Nigel followed dutifully behind as she pushed the crash bar and headed outside. The air was cold and fresh, the wind breezy up this high. She walked to the edge and pointed with a palm at the shore dotted with sailboats in the distance. The sun was dipping down, already pinkish in the clouds.
"It's magnificent," he said.
"The aliens can fly, Nigel. I wondered why you didn't use that in your story." She peered in her satchel again, fished around and finally produced the envelope with his modest advance royalty, his first one ever. She held it up but back, waiting for his response.
Nigel frowned at her. "They have wings?"
"They have an antigravity gene. It's not aerodynamic."
"Ahh." He nodded. "Cool."
She studied him. "I'm surprised you didn't know. So much has been lost in two generations."
"Right," he said as he reached for the sacred envelope, his inaugural paycheck as a writer. He felt a renewed sense of destiny, an absolution.
A gust of wind kicked up and took the paper away like a kite. Stefany lunged to grab it, lost her balance and teetered on the edge. "Nigel," she said and windmilled an arm toward him.

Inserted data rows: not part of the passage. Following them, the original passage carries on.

-- ==== Sys2Proof/Machine/Launch.lean ====
section
/-! DEFINITION. Sys2Proof/Machine/Launch.lean: the launch unit (R330 to R339, R347): queues and their rings (R384 to R389), dependences, choice and
placement (R45, R334, R335), LOADING, weight-store writes, the reconstruction phase (R300), completion and the launch watchdog. -/

namespace Sys2Proof.Machine

/-! ### Rings (R384 to R389) -/

/-- Slots of a queue's rings. -/
def Queue.slots (q : Queue) : Nat := 2 ^ q.qlog

/-- A count that wraps modulo 2^32, less another. -/
def sub32 (a b : Nat) : Nat := (a + 2 ^ 32 - b % 2 ^ 32) % 2 ^ 32

/-- CHK of a packet's words (R331): words 2 to 15, word i rotated left by i bits. -/
def chkOf (ws : List Nat) : Nat :=
  ((List.range' 2 14).map fun i => let x := ws.getD i 0; x * 2 ^ i % 2 ^ 32 + x / 2 ^ (32 - i)).sum % 2 ^ 32

/-- The sequence number expected of packet p (R385). -/
def Queue.expected (q : Queue) : Nat := q.qpos / q.slots % 65535 + 1

/-- The words agree with FOLD and CHK (R386, R387). -/
def packetAgrees (ws : List Nat) : Bool :=
  let chk := ws.getD 1 0
  fld (ws.getD 0 0) 31 16 == Nat.xor (chk / 2 ^ 16) (chk % 2 ^ 16) && chkOf ws == chk

/-- The physical address of a ring access, or whether its entry is absent (R389). -/
def ringPlace (md : Module) (q : Queue) (va n : Nat) : Bool ⊕ Nat :=
  match walkFrom md 4 q.qroot (va % 2 ^ 57) with
  | .absent => .inl true
  | .bad => .inl false
  | .leaf _ pa size _ _ _ => let a := pa + va % size; if hasTarget a n then .inr a else .inl false

/-- The interrupt of a queue (R388). -/
def queueIrq (m n : Nat) (s : State) : State :=
  let q := queueAt s m n
  if q.irqen then tellHost (.interrupt m q.irqv q.part 0) s else s

/-- A queue pauses (R387, R389): for a page fault of a ring with its record, of a read or of a write, or for a failed read. -/
def pauseQueue (m n : Nat) (fault write : Bool) (va : Nat) (s : State) : State :=
  let s := if fault then sendFault m (queueAt s m n).part [0, 0, b2n write, va / 65536 * 65536, n, 1023, timeOf s m] s else s
  queueIrq m n (updQueue s m n fun q => { q with pause := true, flt := q.flt || fault, err := q.err || !fault })

/-- The packet at QPOS lies less than N above QCACK (R385): the records of device submissions, which QPOS does not count, can take QCACK above
QPOS. -/
def Queue.inRing (q : Queue) : Bool := let d := sub32 q.qpos q.qcack; decide (d < q.slots) || decide (2 ^ 31 ≤ d)

/-- The fetcher may read the packet at QPOS (R385, R391); of a module that is not in service it reads none (R402). -/
def mayFetch (s : State) (m n : Nat) : Bool :=
  let q := queueAt s m n
  (getMod s m).up && q.go && !q.pause && q.inRing && decide ((getMod s m).fwPause ≤ timeOf s m)

/-- A read of the packet at QPOS (R385, R387, R389). -/
def readPacket (m n : Nat) (s : State) : State :=
  if !mayFetch s m n then s else
  let q := queueAt s m n
  let va := q.qbase + 64 * (q.qpos % q.slots)
  match ringPlace (getMod s m) q va 64 with
  | .inl fault => pauseQueue m n fault false va s
  | .inr pa =>
    let ws := wordsOf 16 (physRead (getMod s m) pa 64)
    let now := timeOf s m
    if fld (ws.getD 0 0) 15 0 ≠ q.expected then updQueue s m n fun q => { q with retries := 0, poll := now + 10000 }
    else if packetAgrees ws && !(!isHost pa && hbmMarked (getMod s m) pa 64) then
      updQueue s m n fun q => { q with retries := 0, poll := now + 10000, qpos := q.qpos + 1, pkts := q.pkts ++ [⟨ws, false, false⟩] }
    else if 16 ≤ q.retries then pauseQueue m n false false va (updQueue s m n fun q => { q with retries := 0 })
    else updQueue s m n fun q => { q with retries := q.retries + 1, poll := now + 1000 }

/-- QUEUE_DOORBELL (R385). -/
def execQueueDoorbell (m n : Nat) (s : State) : Host.Outcome State Fault Refusal :=
  .next (afterHeld m (.queueDoorbell m n) s fun s => readPacket m n s)

/-- QUEUE_POLL_TIMER (R385). -/
def execQueuePollTimer (m n : Nat) (s : State) : Host.Outcome State Fault Refusal :=
  .next (if (queueAt s m n).retries = 0 ∧ (queueAt s m n).poll ≤ timeOf s m then readPacket m n s else s)

/-- PACKET_READ (R387): the packet is read again. -/
def execPacketRead (m n : Nat) (s : State) : Host.Outcome State Fault Refusal :=
  .next (if 0 < (queueAt s m n).retries ∧ (queueAt s m n).poll ≤ timeOf s m then readPacket m n s else s)

/-- GO is written with 1 (R384, R387, R389): a pause ends, and the access that paused is made again. -/
def goQueue (m n : Nat) (s : State) : State :=
  readPacket m n (updQueue s m n fun q =>
    let q := { q with go := true, pause := false, retries := 0 }
    if q.qpos % 2 ^ 32 = 0 ∧ q.qcpos = 0 ∧ q.qcack = 0 then { q with qpos := 0, qcpos := 0 } else q)

/-- QUEUE_GO (R384). -/
def execQueueGo (m caller n : Nat) (s : State) : Host.Outcome State Fault Refusal :=
  .next (afterHeld m (.queueGo m caller n) s fun s => if mayCall caller (queueAt s m n).part then goQueue m n s else s)

/-- QUEUE_ERR_CLEAR (R384): ERR and FLT are cleared by writing 1. -/
def execQueueErrClear (m caller n : Nat) (err flt : Bool) (s : State) : Host.Outcome State Fault Refusal :=
  .next (afterHeld m (.queueErrClear m caller n err flt) s fun s =>
    if mayCall caller (queueAt s m n).part then updQueue s m n fun q => { q with err := q.err && !err, flt := q.flt && !flt } else s)

/-- QUEUE_COMPLETION_ACK (R384, R388). -/
def execQueueCompletionAck (m caller n v : Nat) (s : State) : Host.Outcome State Fault Refusal :=
  .next (afterHeld m (.queueCompletionAck m caller n v) s fun s =>
    if mayCall caller (queueAt s m n).part then updQueue s m n fun q => { q with qcack := v } else s)

/-! ### Packets and launches (R330, R332, R336) -/

/-- Fields of a packet's words (R330). -/
def pktKind (ws : List Nat) : Nat := fld (ws.getD 4 0) 19 18
@[inherit_doc pktKind] def pktJob (ws : List Nat) : Nat := fld (ws.getD 4 0) 15 0
@[inherit_doc pktKind] def pktLid (ws : List Nat) : Nat := ws.getD 5 0
@[inherit_doc pktKind] def pktArg (ws : List Nat) : Nat := pairWord (fun i => ws.getD i 0) 2
@[inherit_doc pktKind] def pktTmpl (ws : List Nat) : Nat := pairWord (fun i => ws.getD i 0) 10
@[inherit_doc pktKind] def pktDepAddr (ws : List Nat) : Nat := pairWord (fun i => ws.getD i 0) 8
@[inherit_doc pktKind] def pktCtl (ws : List Nat) : Option Nat := if bit (ws.getD 4 0) 22 then some (fld (ws.getD 4 0) 27 24) else none

/-- The dies of a module that a mask of 8 bits names. -/
def maskDies (m mask : Nat) : List Nat := ((List.range 8).filter (bit mask)).map fun i => 8 * m + i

By instinct he grabbed her and tried to pull back, but her shifting weight tipped them both over the precipice. A moment of weightless panic stunned him as the horizon tilted and turmoil boiled in his abdomen like a death spiral. He felt a brief wind on his face, had a glimpse of the grave and found himself floating, holding Stefany by her dangling arm. He looked around at the city landscape suddenly tranquil, watched the pink sun glint on mirrored windows, a flock of pigeons wheel around a tower. A paradox seemed to curl around him in comfort, an ancient truth made plain.
"Take us back to the roof, Nigel," Stefany gasped as she reached to grip his wrist with both hands. "And welcome home to the family."